/-- 41_translation.md R156 and 60_exceptions.md R208: the counter counts the Break, LongBreak and Invalid
events, modulo 2^32. Over any run of listed samples without `rst`, it grows by the number of such
events produced. That LongBreak is among them R156 marks derived (log entry 11, DEDUCED). -/
def Obligations.CounterCountsBreakEvents : Prop :=
  ∀ (n : Nat) (s t : State), (∀ x ∈ s.inputs, x.rst = false) → n ≤ s.inputs.length →
    runSteps n s = .next t →
    t.dc = s.dc + BitVec.ofNat 32 (countedEvents (eventsDuring n s))

/-- 41_translation.md R157: the counter is advisory. Two states that differ in `dc` alone step to states
that differ in `dc` alone. -/
def Obligations.CounterChangesNothingElse : Prop :=
  ∀ (s t : State) (d : DiagWord), step s = .next t →
    ∃ d', step { s with dc := d } = .next { t with dc := d' }

/-- 42_control.md R186 (marked derived), the source's idempotence of reset: after a CLR or an RST in any
two states, with the same ROM and the same samples to come, the same events follow, whatever the
registers and the counter were. -/
def Obligations.SameEventsAfterClearOrReset : Prop :=
  ∀ (u₁ u₂ s₁ s₂ : State) (i₁ i₂ : Instr) (n : Nat), (i₁ = .clr ∨ i₁ = .rst) →
    (i₂ = .clr ∨ i₂ = .rst) → exec i₁ u₁ = .next s₁ → exec i₂ u₂ = .next s₂ →
    s₁.cfg = s₂.cfg → s₁.inputs = s₂.inputs → n ≤ s₁.inputs.length →
    eventsDuring n s₁ = eventsDuring n s₂

/-- 70_reset_and_hazards.md R234 (marked derived): a clear or a reset between two bytes of a sequence
loses the prefix. Whatever `st` was, a CODE byte offered at the edge after it decodes from INIT, as
AsciiMake or BinaryMake by the single-byte column. -/
def Obligations.ClearInsideASequenceLosesThePrefix : Prop :=
  ∀ (s : State) (x : Inputs) (b : Byte) (rest : List Inputs), RomOk s.cfg →
    (x.rst = true ∨ x.clr = true) → isPrefixByte b = false → s.inputs = x :: offerByte b :: rest →
    ∃ t, runSteps 2 s = .next t ∧ pendingEvent t = some (sequenceEvent s.cfg.rom [] b)

/-- 20_memory.md R72, 10_state.md R44, 60_exceptions.md R210: instances share the ROM and nothing else, each
having an environment of its own. A step of one instance is its own step and leaves every other one as
it was, all keep the one ROM and their own environments, and freshly reset instances have both. That
instances are a list of states stepped one at a time, and that an environment is named by a number, is
the model's choice (DESIGN CHOICE, log entry 14). -/
def Obligations.InstancesAreIndependent : Prop :=
  (∀ (k : Nat) (xs ys : List State) (cfg : Config), shareRom cfg xs → ownEnvironments xs →
    stepInstance k xs = .next ys →
    shareRom cfg ys ∧ ownEnvironments ys ∧ (∀ j, j ≠ k → ys[j]? = xs[j]?) ∧
    (∀ s, xs[k]? = some s → ∃ t, step s = .next t ∧ ys[k]? = some t)) ∧
  (∀ (cfg : Config) (n : Nat), shareRom cfg (instancesAtReset cfg n) ∧
    ownEnvironments (instancesAtReset cfg n) ∧ (instancesAtReset cfg n).length = n)

/-- The model's reading, log entry 7 (DEDUCED): a byte instruction run by `exec` while an event is pending
changes nothing, the byte waiting as 40_decode_fsm.md R100 and 42_control.md R181 say. No step runs one
there, the second clause. -/
def Obligations.ByteInstructionWaitsWhileAnEventIsPending : Prop :=
  (∀ (s : State) (b : Byte), s.evValid = true → exec (decodeByte b) s = .next s) ∧
  (∀ x : Inputs, encodeByte (decode true x) = none)
end

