-- ==== Sys2Proof/Tests/Slice0.lean ====
section
/-! SUPPORT. Tests: words written out from the spec's encodings, ill-formed terms the checks refuse, one
step of each instruction against 95_test_vectors.md (expected values from there), and for every
statement a state and operands that meet its hypotheses. -/

namespace Sys2Proof.Tests

open Sys2Proof Sys2Proof.Machine

/-! ### Fixtures -/

/-- The fixture ROM `TROM` of 95_test_vectors.md, section 2. -/
def trom : Rom :=
  [ ⟨[0x41], some 0x41, some 0x1C, none⟩,
    ⟨[0x42], some 0x42, some 0x32, none⟩,
    ⟨[0x31], some 0x31, some 0x16, none⟩,
    ⟨[0x45, 0x4E, 0x54, 0x45, 0x52], some 0x0D, some 0x5A, some 0x5A⟩,
    ⟨[0x4C, 0x20, 0x53, 0x48, 0x46, 0x54], none, some 0x12, none⟩,
    ⟨[0x4C, 0x20, 0x41, 0x4C, 0x54], none, some 0x11, none⟩,
    ⟨[0x4C, 0x20, 0x43, 0x54, 0x52, 0x4C], none, some 0x14, none⟩,
    ⟨[0x52, 0x20, 0x41, 0x4C, 0x54], none, none, some 0x11⟩,
    ⟨[0x52, 0x20, 0x43, 0x54, 0x52, 0x4C], none, none, some 0x14⟩,
    ⟨[0x4B, 0x50, 0x20, 0x38], some 0x38, some 0x75, none⟩,
    ⟨[0x55, 0x50], none, none, some 0x75⟩ ]

/-- The reset registers over TROM, with `st` and the samples to come as given. -/
def at_ (q : DecoderState) (xs : List Inputs) : State :=
  { State.reset with st := q, cfg := { rom := trom, labelMax := 6 }, inputs := xs }

/-- AsciiMake{0x1C, 0x41} is pending (vector V30). -/
def held (xs : List Inputs) : State :=
  { at_ .init xs with evValid := true, evRaw := 0x1C, evAsciiV := true, evAscii := 0x41 }

/-- A ROM that claims to be the source's table (20_memory.md R60): "A" in row 0, "R ALT" and "L SHFT"
in rows 40 and 41, an Enter with an ascii value in row 68. -/
def sourceLike : Rom :=
  [⟨[0x41], some 0x41, some 0x1C, none⟩] ++ List.replicate 39 Config.blankRow
    ++ [⟨[0x52, 0x20, 0x41, 0x4C, 0x54], none, none, some 0x11⟩,
        ⟨[0x4C, 0x20, 0x53, 0x48, 0x46, 0x54], none, none, none⟩]
    ++ List.replicate 26 Config.blankRow ++ [⟨[], some 0x00, none, none⟩]
    ++ List.replicate 33 Config.blankRow

/-- Does the outcome go on to a state with the property? -/
def nextWith (o : Host.Outcome State Fault Refusal) (p : State → Bool) : Bool :=
  match o with
  | .next t => p t
  | .fault _ => false
  | .refused _ => false

/-- Is the outcome the refusal of the ROM? -/
def refusedRom (o : Host.Outcome State Fault Refusal) : Bool :=
  match o with
  | .next _ => false
  | .fault _ => false
  | .refused r => r == .malformedRom

theorem tromOk (q : DecoderState) (xs : List Inputs) : RomOk (at_ q xs).cfg :=
  (config_wf_iff _).mp (by decide : Config.wf { rom := trom, labelMax := 6 } = true)

theorem heldOk (xs : List Inputs) : RomOk (held xs).cfg := tromOk .init xs

/-! ### Decoding -/

theorem test_decode_prefixE0 : decodeTableWord 8 0b11100000 = some .prefixE0 := by decide

theorem test_decode_prefixF0 : decodeTableWord 8 0b11110000 = some .prefixF0 := by decide

theorem test_decode_code : decodeTableWord 8 0b00011100 = some (.code 0x1C) := by decide

theorem test_decode_rst : decode true ⟨true, true, true, 0x1C, true, 0⟩ = .rst := by decide

theorem test_decode_clr : decode true ⟨false, true, true, 0x1C, true, 0⟩ = .clr := by decide

theorem test_decode_ack : decode true ⟨false, false, true, 0x1C, true, 0⟩ = .ack := by decide

theorem test_decode_idle : decode true ⟨false, false, true, 0x1C, false, 0⟩ = .idle := by decide

/-- Vector V38: an acknowledge at the same edge does not keep a byte out. -/
theorem test_decode_byte_with_ack :
    decode false ⟨false, false, true, 0xE0, true, 0⟩ = .prefixE0 := by decide

theorem test_decode_two_bytes : decodeWord [0xE0, 0x11] = .error .longerThanOneByte := by decide

theorem test_decode_no_byte : decodeWord [] = .error .noByte := by decide

theorem test_table_word_of_two_bytes : decodeTableWord 16 0x11E0 = none := by decide

/-! ### Well-formedness: each check refuses an ill-formed term -/

theorem test_code_of_E0_ill_formed : (Instr.code 0xE0).wf = false := by decide

theorem test_code_of_F0_ill_formed : (Instr.code 0xF0).wf = false := by decide

theorem test_duplicate_sb_refused :
    refusedRom (step { at_ .init [] with
      cfg := ⟨[⟨[], none, some 0x1C, none⟩, ⟨[], none, some 0x1C, none⟩], 6⟩ }) = true := by decide

theorem test_duplicate_ext_refused :
    refusedRom (step { at_ .init [] with
      cfg := ⟨[⟨[], none, none, some 0x11⟩, ⟨[], none, none, some 0x11⟩], 6⟩ }) = true := by decide

theorem test_long_label_refused :
    refusedRom (step { at_ .init [] with
      cfg := ⟨[⟨[1, 2, 3, 4, 5, 6, 7], none, none, none⟩], 6⟩ }) = true := by decide

theorem test_same_byte_in_both_columns_accepted :
    Config.wf ⟨[⟨[], none, some 0x5A, some 0x5A⟩], 6⟩ = true := by decide

theorem test_labelMax_below_six : Config.labelMaxInRange ⟨[], 5⟩ = false := by decide

/-! ### One step of each instruction (95_test_vectors.md, section 3) -/

/-- V2 -/
theorem test_prefixE0_in_longCode :
    nextWith (exec .prefixE0 (at_ .longCode [])) (fun t => t.st == .longBreakCode && !t.evValid)
      = true := by decide

/-- V3 -/
theorem test_prefixE0_in_breakCode :
    nextWith (exec .prefixE0 (at_ .breakCode [])) (fun t => t.st == .breakCode && !t.evValid)
      = true := by decide

/-- V5 -/
theorem test_prefixF0_in_init :
    nextWith (exec .prefixF0 (at_ .init [])) (fun t => t.st == .breakCode) = true := by decide

/-- V6 -/
theorem test_prefixF0_in_longCode :
    nextWith (exec .prefixF0 (at_ .longCode [])) (fun t => t.st == .longBreakCode) = true := by decide

/-- V9 -/
theorem test_code_ascii :
    nextWith (exec (.code 0x1C) (at_ .init []))
      (fun t => evr t == 0x103941 && lblRow t == 0 && t.dc == 0) = true := by decide

/-- V37 -/
theorem test_code_break_wraps_dc :
    nextWith (exec (.code 0x1C) { at_ .breakCode [] with dc := 0xFFFFFFFF })
      (fun t => evr t == 0x163800 && t.st == .init && t.dc == 0) = true := by decide

/-- V36 -/
theorem test_rst :
    nextWith (step { held [⟨true, true, true, 0x32, true, 0⟩] with dc := 7 })
      (fun t => evr t == 0 && t.st == .init && t.dc == 0) = true := by decide

/-- V34 -/
theorem test_clr_drops_partial_sequence :
    nextWith (step { at_ .longBreakCode [⟨false, true, true, 0x11, false, 0⟩] with dc := 5 })
      (fun t => t.st == .init && !t.evValid && t.dc == 5) = true := by decide

/-- V35 -/
theorem test_clr_keeps_fields :
    nextWith (exec .clr { held [] with evKind := .break, dc := 1 })
      (fun t => !t.evValid && t.evKind == .break && t.evRaw == 0x1C && t.dc == 1) = true := by decide

/-- V31 -/
theorem test_ack_takes_event_not_byte :
    nextWith (step (held [⟨false, false, true, 0x32, true, 0⟩]))
      (fun t => t == { held [] with evValid := false }) = true := by decide

/-- V33 -/
theorem test_ack_without_event :
    nextWith (step (at_ .init [⟨false, false, false, 0, true, 0⟩])) (fun t => t == at_ .init [])
      = true := by decide

/-- V30 -/
theorem test_idle_byte_waits :
    nextWith (step (held [⟨false, false, true, 0x32, false, 0⟩])) (fun t => t == held []) = true := by
  decide

/-! ### Label port -/

/-- V41, V42 -/
theorem test_label_of_BinaryMake :
    nextWith (exec (.code 0x12) (at_ .init []))
      (fun t => readLabel t == [0x4C, 0x20, 0x53, 0x48, 0x46, 0x54] && lblChar t 6 == 0x00) = true := by
  decide

/-- V17: an extended miss has no label, not that of the single-byte row -/
theorem test_extended_miss_has_no_label :
    nextWith (exec (.code 0x1C) (at_ .longCode []))
      (fun t => evr t == 0x143800 && lblRow t == 11 && readLabel t == []) = true := by decide

/-- Three bits of `lbl_pos` for LABEL_MAX 6 (10_state.md R40): 8 is no port value and arrives as 0. -/
theorem test_lbl_pos_has_LEN_W_bits :
    (outputs (held []) { quietInputs with lblPos := 7 }).lblChar = 0x00 ∧
    (lblPosPort (held []) { quietInputs with lblPos := 8 }).toNat = 0 := by decide

theorem test_index_width : idxW trom = 4 := by decide

/-! ### The host's fetch -/

theorem test_fetch_word_runs_first :
    nextWith (step (State.reset.withFetchWord 8 0xE0)) (fun t => t.st == .longCode) = true := by decide

/-! ### Witnesses: the hypotheses of each statement are met -/

theorem witness_DecodeAndEncodeAgree :
    (Instr.code 0x00).wf = true ∧ Instr.prefixE0.wf = true ∧ encodeByte .rst = none ∧
    (Instr.code 0xFF).wf = true ∧ encode (.code 0xFF) = encode (.code 0xFF) := by decide

theorem witness_SamplesAskForInstructionsInPriorityOrder :
    ∃ a b c d e f : Inputs, a.rst = true ∧ (b.rst = false ∧ b.clr = true) ∧
      (c.rst = false ∧ c.clr = false ∧ c.evAck = true) ∧
      (d.rst = false ∧ d.clr = false ∧ d.evAck = false) ∧
      (e.rst = false ∧ e.clr = false ∧ e.inValid = true) ∧
      (f.rst = false ∧ f.clr = false ∧ f.inValid = false ∧ f.evAck = false) :=
  ⟨encode .rst, encode .clr, encode .ack, encode .idle, encode .prefixE0, encode .idle, by decide⟩

theorem witness_RstWritesTheResetState :
    ∃ (s : State) (x : Inputs) (rest : List Inputs), RomOk s.cfg ∧ s.inputs = x :: rest ∧
      x.rst = true := ⟨held [encode .rst], _, _, heldOk _, rfl, rfl⟩

theorem witness_StateAndOutputsAfterReset : ∃ s t : State, exec .rst s = .next t :=
  ⟨held [], _, rfl⟩

theorem witness_StepRunsTheDecodedInstruction :
    (∃ (s : State) (x : Inputs) (rest : List Inputs), s.cfg.wf = true ∧ s.inputs = x :: rest ∧
      (decode s.evValid x).wf = true) ∧
    (∃ s : State, s.cfg.wf = true ∧ s.inputs = []) :=
  ⟨⟨at_ .init [encode (.code 0x1C)], _, _, by decide, rfl, by decide⟩, at_ .init [], by decide, rfl⟩

theorem witness_CompleteStepFollowsThePriorityOrder :
    ∃ (s : State) (x : Inputs) (rest : List Inputs), RomOk s.cfg ∧ s.inputs = x :: rest :=
  ⟨at_ .init [encode .prefixF0], _, _, tromOk _ _, rfl⟩

theorem witness_StepsNeverStopOnAWellFormedRom : ∃ s : State, RomOk s.cfg := ⟨_, tromOk .init []⟩

theorem witness_MalformedRomsAreRefused : ∃ s t : State, RomOk s.cfg ∧ ¬ RomOk t.cfg :=
  ⟨at_ .init [], { at_ .init [] with cfg := ⟨[⟨[1, 2], none, none, none⟩], 1⟩ }, tromOk _ _,
    fun h => absurd ((config_wf_iff _).mpr h) (by decide)⟩

theorem witness_StepKeepsParametersAndUsesOneSample :
    ∃ s t u v : State, step s = .next t ∧ s.inputs ≠ [] ∧ step u = .next v ∧ u.inputs = [] :=
  ⟨at_ .init [encode .idle], _, at_ .init [], _, step_next_iff.mpr ⟨by decide, rfl⟩, by decide,
    step_next_iff.mpr ⟨by decide, rfl⟩, rfl⟩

TASK DESCRIPTION:
Can you write out the lines above, from the first one through the one containing "with dc := d'", exactly as they appear and nothing more?

OUTPUT FOR THIS EXERCISE:
/-- 41_translation.md R156 and 60_exceptions.md R208: the counter counts the Break, LongBreak and Invalid
events, modulo 2^32. Over any run of listed samples without `rst`, it grows by the number of such
events produced. That LongBreak is among them R156 marks derived (log entry 11, DEDUCED). -/
def Obligations.CounterCountsBreakEvents : Prop :=
  ∀ (n : Nat) (s t : State), (∀ x ∈ s.inputs, x.rst = false) → n ≤ s.inputs.length →
    runSteps n s = .next t →
    t.dc = s.dc + BitVec.ofNat 32 (countedEvents (eventsDuring n s))

/-- 41_translation.md R157: the counter is advisory. Two states that differ in `dc` alone step to states
that differ in `dc` alone. -/
def Obligations.CounterChangesNothingElse : Prop :=
  ∀ (s t : State) (d : DiagWord), step s = .next t →
    ∃ d', step { s with dc := d } = .next { t with dc := d' }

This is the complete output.